# [Exercise prompt]
Every line from the beginning of the records below up to the one holding "theorem mailbox_serves (hs" should be quoted exactly; leave out the rest.

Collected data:
------------------------------------------------

-- ==== Sys2Proof/Laws/Mailbox.lean ====
section
/-! SUPPORT. How a mailbox command is served (R81 to R88): what `mailbox` answers once its request is at the front. -/
namespace Sys2Proof.Machine

variable {d : CmdDef} {h : Req → State → Answer} {dt : Nat} {m : Mbox} {s t : State}

/-- A request that is served is answered as its handler answers. -/
theorem mailbox_serves (hs : Serves d dt m s) :
    mailbox d h dt m s =
      .next (((s.inHand d.code dt m).answer (reqOf d.code m) ((s.inHand d.code dt m).route (reqOf d.code m) h)).drain
        m.via.part.val 16) := by
  have serve : (s.offered d.code dt m).serve m.via.part.val m.slot.val d h =
      ((s.inHand d.code dt m).answer (reqOf d.code m) ((s.inHand d.code dt m).route (reqOf d.code m) h)).drain
        m.via.part.val 16 := by
    have c : d.check ((acceptedOf d.code m).req m.via.part.val) (s.inHand d.code dt m) = none := hs.checks
    unfold State.inHand at c
    unfold State.serve
    rw [hs.front, hs.turn]
    simp only
    rw [if_neg (by simp [acceptedOf])]
    simp only [c]
    rfl
  unfold mailbox
  simp only [hs.reach, Bool.not_true, Bool.false_eq_true, if_false]
  rw [← serve]
  unfold State.offered
  dsimp only
  split <;> rfl

/-- Serving goes through the handler in the state `taken`; the completion of a management command comes back through its
ring (R20). -/
theorem route_taken :
    (s.inHand d.code dt m).route (reqOf d.code m) h =
      if managementCodes.contains d.code then
        (h (reqOf d.code m) (s.taken d.code dt m)).relayed m.via.part.val m.slot.val
      else h (reqOf d.code m) (s.taken d.code dt m) := by
  have c : (reqOf d.code m).code = d.code := rfl
  unfold State.route State.taken
  rw [c]
  split <;> rfl

/-- A command that its handler completes. -/
theorem mailbox_done {st : Nat} {data : List Byte} (hs : Serves d dt m s)
    (e : h (reqOf d.code m) (s.taken d.code dt m) = .done st data t) :
    mailbox d h dt m s = .next (t.answered d.code m st data) := by
  rw [mailbox_serves hs, route_taken, e]
  unfold State.answered
  split <;> rfl

/-- A command that runs on. -/
theorem mailbox_later {l : Long} (hs : Serves d dt m s)
    (e : h (reqOf d.code m) (s.taken d.code dt m) = .later l t) :
    mailbox d h dt m s = .next (t.running (s.inHand d.code dt m).now l m) := by
  rw [mailbox_serves hs, route_taken, e]
  split <;> rfl

/-- A command that its handler refuses. -/
theorem mailbox_refused {st detail : Nat} (hs : Serves d dt m s)
    (e : h (reqOf d.code m) (s.taken d.code dt m) = .refuse st detail) :
    mailbox d h dt m s =
      .next (((s.inHand d.code dt m).respond m.via.part.val m.slot.val d.code m.rq.tag st detail []).drain
        m.via.part.val 16) := by
  rw [mailbox_serves hs, route_taken, e]
  split <;> rfl

end Sys2Proof.Machine
end

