-- ==== Sys2Proof/Laws/KeepsStaging.lean ====
section
/-! SUPPORT. What the operations of Machine/Staging.lean keep (see Laws/Keeps.lean). -/
namespace Sys2Proof.Machine

theorem State.rewriteStaged_keeps {σ : State} {s : State} {tables : List Nat} (hk : Keeps σ s) :
    Keeps σ (State.rewriteStaged s tables) := by
  unfold State.rewriteStaged
  repeat' first
    | with_reducible exact hk
    | with_reducible assumption
    | with_reducible refine ite_keeps (fun _ => ?_) (fun _ => ?_)
    | rfl
    | split
    | dsimp only
    | fail_if_no_progress with_reducible refine Keeps.mk_of ?_ ?_

theorem State.restage_keeps {σ : State} {s : State} {p : Nat} {f : Stage → Stage} (hk : Keeps σ s) :
    Keeps σ (State.restage s p f) := by
  unfold State.restage
  repeat' first
    | with_reducible exact hk
    | with_reducible assumption
    | with_reducible apply State.modStage_keeps
    | with_reducible apply State.rewriteStaged_keeps
    | with_reducible refine ite_keeps (fun _ => ?_) (fun _ => ?_)
    | rfl
    | split
    | dsimp only

theorem State.swapRoles_keeps {σ : State} {s : State} {tables : List Nat} (hk : Keeps σ s) :
    Keeps σ (State.swapRoles s tables) := by
  unfold State.swapRoles
  repeat' first
    | with_reducible exact hk
    | with_reducible assumption
    | with_reducible refine ite_keeps (fun _ => ?_) (fun _ => ?_)
    | (with_reducible refine foldl_keeps ?_ ?_; intro _ _ _)
    | rfl
    | split
    | dsimp only
    | fail_if_no_progress with_reducible refine Keeps.mk_of ?_ ?_

theorem State.dropSelectors_keeps {σ : State} {s : State} {q : Nat} (hk : Keeps σ s) :
    Keeps σ (State.dropSelectors s q) := by
  unfold State.dropSelectors
  repeat' first
    | with_reducible exact hk
    | with_reducible assumption
    | with_reducible refine State.modPart_keeps ?_ (fun _ => rfl) (fun _ => rfl) (fun _ => rfl)
    | with_reducible refine ite_keeps (fun _ => ?_) (fun _ => ?_)
    | (with_reducible refine foldl_keeps ?_ ?_; intro _ _ _)
    | rfl
    | split
    | dsimp only
    | fail_if_no_progress with_reducible refine Keeps.mk_of ?_ ?_

/-- Taking resources out of the expert grants gives no right. -/
theorem State.changeOwner_keeps {σ : State} {s : State} {r : PRes} {i new : Nat} (hk : Keeps σ s) :
    Keeps σ (State.changeOwner s r i new) := by
  unfold State.changeOwner
  dsimp only
  split
  · exact hk
  · apply State.event_keeps
    apply State.event_keeps
    refine foldl_keeps ?_ ?_
    · intro _ _ h
      split
      · exact State.event_keeps h
      · exact h
    · have hb : Keeps σ ({ s with
          stages := s.stages.map (fun g : Stage => g.dropRes (resKey r i))
          expert := SMap.erase s.expert (resKey r i)
          revoked := SMap.erase s.revoked (resKey r i) }.setPar r.ownerKey i new) := by
        apply State.setPar_keeps
        refine hk.trans ⟨⟨rfl, fun h => ⟨h.mem, h.log, h.parts, h.recs, ?_⟩⟩,
          ⟨rfl, fun w => ⟨?_, fun k p x => ?_⟩, rfl, rfl, rfl, rfl, rfl⟩⟩
        · exact SMap.wfFrom_erase _ h.grants
        · exact SMap.wfFrom_erase _ w
        · by_cases e : k = resKey r i
          · subst e
            have := SMap.find_erase_self (resKey r i) w
            simp [SMap.get, this, bitOf] at x
          · simpa [SMap.get, SMap.find_erase_other _ e] using x
      split
      · exact State.dropSelectors_keeps hb
      · exact hb

end Sys2Proof.Machine
end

------------------------------------------------

# [Your response]
-- ==== Sys2Proof/Laws/Mailbox.lean ====
section
/-! SUPPORT. How a mailbox command is served (R81 to R88): what `mailbox` answers once its request is at the front. -/
namespace Sys2Proof.Machine

variable {d : CmdDef} {h : Req → State → Answer} {dt : Nat} {m : Mbox} {s t : State}

/-- A request that is served is answered as its handler answers. -/
theorem mailbox_serves (hs : Serves d dt m s) :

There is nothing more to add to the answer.